Source note

OpenEAI-Platform: An Open-source Embodied Artificial Intelligence Hardware-Software Unified Platform

Vision Language ActionRobot Foundation ModelOpen Robot HardwareRobot Data ScalingReal World Manipulation

OpenEAI-Platform pairs a $790 open 6+1 DoF arm with OpenEAI-VLA, a Qwen3-VL-4B robot policy trained with public robot and multimodal data.
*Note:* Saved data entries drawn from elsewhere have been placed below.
-- ==== Sys2Proof/Laws/Ops.lean ====
section
/-! SUPPORT. One lemma for each shared operation that says all it can do: answering, fault entry, refusal, the common
checks, and the derived quantities of a context. -/

namespace Sys2Proof.Machine

theorem raiseFault_eq (f : FaultCode) (r : Request) (s : State) :
    raiseFault f r s = .next ({ s with record := faultRecordOf f r }.reply (.fault f) []) := rfl

theorem refuseFaulted_eq (s : State) : refuseFaulted s = .next (s.reply .faulted []) := rfl

/-- All that the common checks can do (60_exceptions.md R144). -/
theorem commonChecks_cases (r : Request) (wf : Bool) (s : State) (rule : Result) :
    (s.record.fault = true ∧ ¬ (wf = true ∧ r.cmd = finfoWord) ∧ commonChecks r wf s rule = refuseFaulted s) ∨
    (s.record.fault = false ∧ wf = false ∧ commonChecks r wf s rule = raiseFault .illegal r s) ∨
    (wf = true ∧ (s.record.fault = false ∨ r.cmd = finfoWord) ∧ commonChecks r wf s rule = rule) := by
  unfold commonChecks
  cases hf : s.record.fault <;> cases wf <;> by_cases hr : r.cmd = finfoWord <;> simp [hr]

/-- A command other than FINFO gets past the refusal only when no fault is recorded. -/
theorem fault_false_of_not_finfo {i : Instr} {s : State} (hi : ∀ a b, i ≠ .finfo a b)
    (h : s.record.fault = false ∨ (encode i).cmd = finfoWord) : s.record.fault = false :=
  h.resolve_right fun h => by
    obtain ⟨a, b, he⟩ := (encode_cmd_eq_finfoWord_iff i).mp h
    exact hi a b he

theorem guarded_refused {i : Instr} {s : State} (rule : Result) (hf : s.record.fault = true)
    (hi : ∀ a b, i ≠ .finfo a b) : guarded i s rule = .next (s.reply .faulted []) := by
  have : (encode i).cmd ≠ finfoWord := fun h => by
    obtain ⟨a, b, he⟩ := (encode_cmd_eq_finfoWord_iff i).mp h
    exact hi a b he
  simp [guarded, commonChecks, hf, this, refuseFaulted_eq]

theorem guarded_illFormed {i : Instr} {s : State} (rule : Result) (hf : s.record.fault = false)
    (hi : i.wellFormed s.cfg = false) : guarded i s rule = raiseFault .illegal (encode i) s := by
  simp [guarded, commonChecks, hf, hi]

theorem guarded_ready {i : Instr} {s : State} (rule : Result) (hf : s.record.fault = false)
    (hi : i.wellFormed s.cfg = true) : guarded i s rule = rule := by
  simp [guarded, commonChecks, hf, hi]

theorem guarded_finfo (a b : Word) (s : State) (rule : Result) : guarded (.finfo a b) s rule = rule := by
  have : (encode (.finfo a b)).cmd = finfoWord := (encode_cmd_eq_finfoWord_iff _).mpr ⟨a, b, rfl⟩
  simp [guarded, commonChecks, Instr.wellFormed, this]

theorem undecodable_eq (r : Request) (s : State) :
    undecodable r s = if s.record.fault = true then .next (s.reply .faulted []) else raiseFault .illegal r s := by
  cases hf : s.record.fault <;> simp [undecodable, commonChecks, hf, refuseFaulted_eq]

theorem hasCtx_iff (cfg : Config) (c : CtxNum) : cfg.hasCtx c = true ↔ c.toNat < cfg.nCtx := by
  simp [Config.hasCtx]

/-! ### Derived quantities -/

theorem Context.isz_le (x : Context) : x.isz.toNat ≤ 63 := by
  have := x.isz.isLt
  omega

/-- Every slot lies inside the capacity (20_memory.md R41). -/
theorem Context.slot_end_le_cap (x : Context) {i : Nat} (h : i < x.cnt.toNat) : x.off i + x.isz.toNat ≤ x.cap := by
  have : (i + 1) * x.isz.toNat ≤ x.cnt.toNat * x.isz.toNat := Nat.mul_le_mul_right _ h
  rw [Nat.succ_mul] at this
  exact this

/-- The capacity lies inside the blocks (10_state.md R25). -/
theorem Context.cap_le_blocks (x : Context) : x.cap ≤ 64 * x.nblk := by
  unfold Context.nblk Config.blockBits
  omega

/-- A block below the count starts below the capacity (10_state.md R25). -/
theorem Context.lt_nblk_iff (x : Context) (k : Nat) : k < x.nblk ↔ 64 * k < x.cap := by
  unfold Context.nblk Config.blockBits
  omega

theorem Context.item_lt (x : Context) (i : Nat) : x.item i < 2 ^ x.isz.toNat := memRead_lt _ _ _

theorem Context.item_testBit (x : Context) (i j : Nat) :
    (x.item i).testBit j = (decide (j < x.isz.toNat) && x.mem.get (i * x.isz.toNat + j)) := memRead_testBit _ _ _ _

theorem Context.item_word_bit (x : Context) (i j : Nat) :
    (BitVec.ofNat 64 (x.item i)).getLsbD j = (decide (j < x.isz.toNat) && x.mem.get (i * x.isz.toNat + j)) :=
  memRead_word_bit _ _ _ _ (by have := x.isz_le; omega)

/-- Two memories that agree on a slot give the item there the same value. -/
theorem memRead_item_congr {m m' : Memory} {z i : Nat} (h : ∀ j < z, m.get (i * z + j) = m'.get (i * z + j)) :
    memRead m (i * z) z = memRead m' (i * z) z := memRead_congr h

theorem Context.items_length (x : Context) : x.items.length = x.cnt.toNat := by simp [Context.items]

theorem Context.items_get (x : Context) {k : Nat} (h : k < x.cnt.toNat) :
    x.items[k]? = some (BitVec.ofNat 64 (x.item k)) := by simp [Context.items, h]

end Sys2Proof.Machine
end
It targets reproducible real-world manipulation, where closed hardware, private training data, and mismatched dataset formats limit comparison and data collection.

  • Real-world VLA work often depends on private datasets and incomplete training code, so other groups cannot reproduce or extend results.
  • Commercial 6+1 DoF arms cost about $1.5k-$40k+ and expose limited low-level control, which blocks cheap data collection and controller research.
  • Open robot datasets use different state/action conventions, which makes cross-dataset pretraining and transfer harder.
  • OpenEAI-Arm is a 6+1 DoF desktop manipulator; its link geometry is chosen by NSGA-III over MDH parameters using manipulation operability and endurance efficiency objectives.
  • The controller combines dynamics feedforward PID, friction compensation, rolling action-chunk interpolation, and jerk-bounded S-curve timing to turn VLA action chunks into smooth joint commands.
  • OpenEAI-VLA uses Qwen3-VL-Instruct 4B with learnable query tokens that compress image, text, and instruction features into fixed-length conditioning.
  • An 18-layer Diffusion Transformer action head with 32 attention heads predicts continuous action chunks through conditional flow matching.
  • Training has two stages: pretrain on converted Open X-Embodiment subsets, then fine-tune on small OpenEAI-Arm demonstrations mixed with COCO, VQA-v2, and PixMo-Points.
  • OpenEAI-Arm material cost is $0.79k, compared with $8.60k for ARX R5 and $2.16k for AgileX Piper in the table.
  • The arm weighs 3.3 kg, compared with 3.9 kg for ARX R5 and 4.2 kg for Piper.
  • Manipulation operability is 0.547, nearly matching ARX R5 at 0.546 and above Piper at 0.179.
  • Endurance efficiency is 0.567, above ARX R5 at 0.529 and below Piper at 0.846.
  • The evaluation covers 4 real-world tasks: Clean Table, Make Tea, Fold Towel, and Fold T-shirt.
  • The excerpt claims OpenEAI-VLA has success rates comparable to π0 while using limited public pretraining data, but the provided text does not include the success-rate numbers.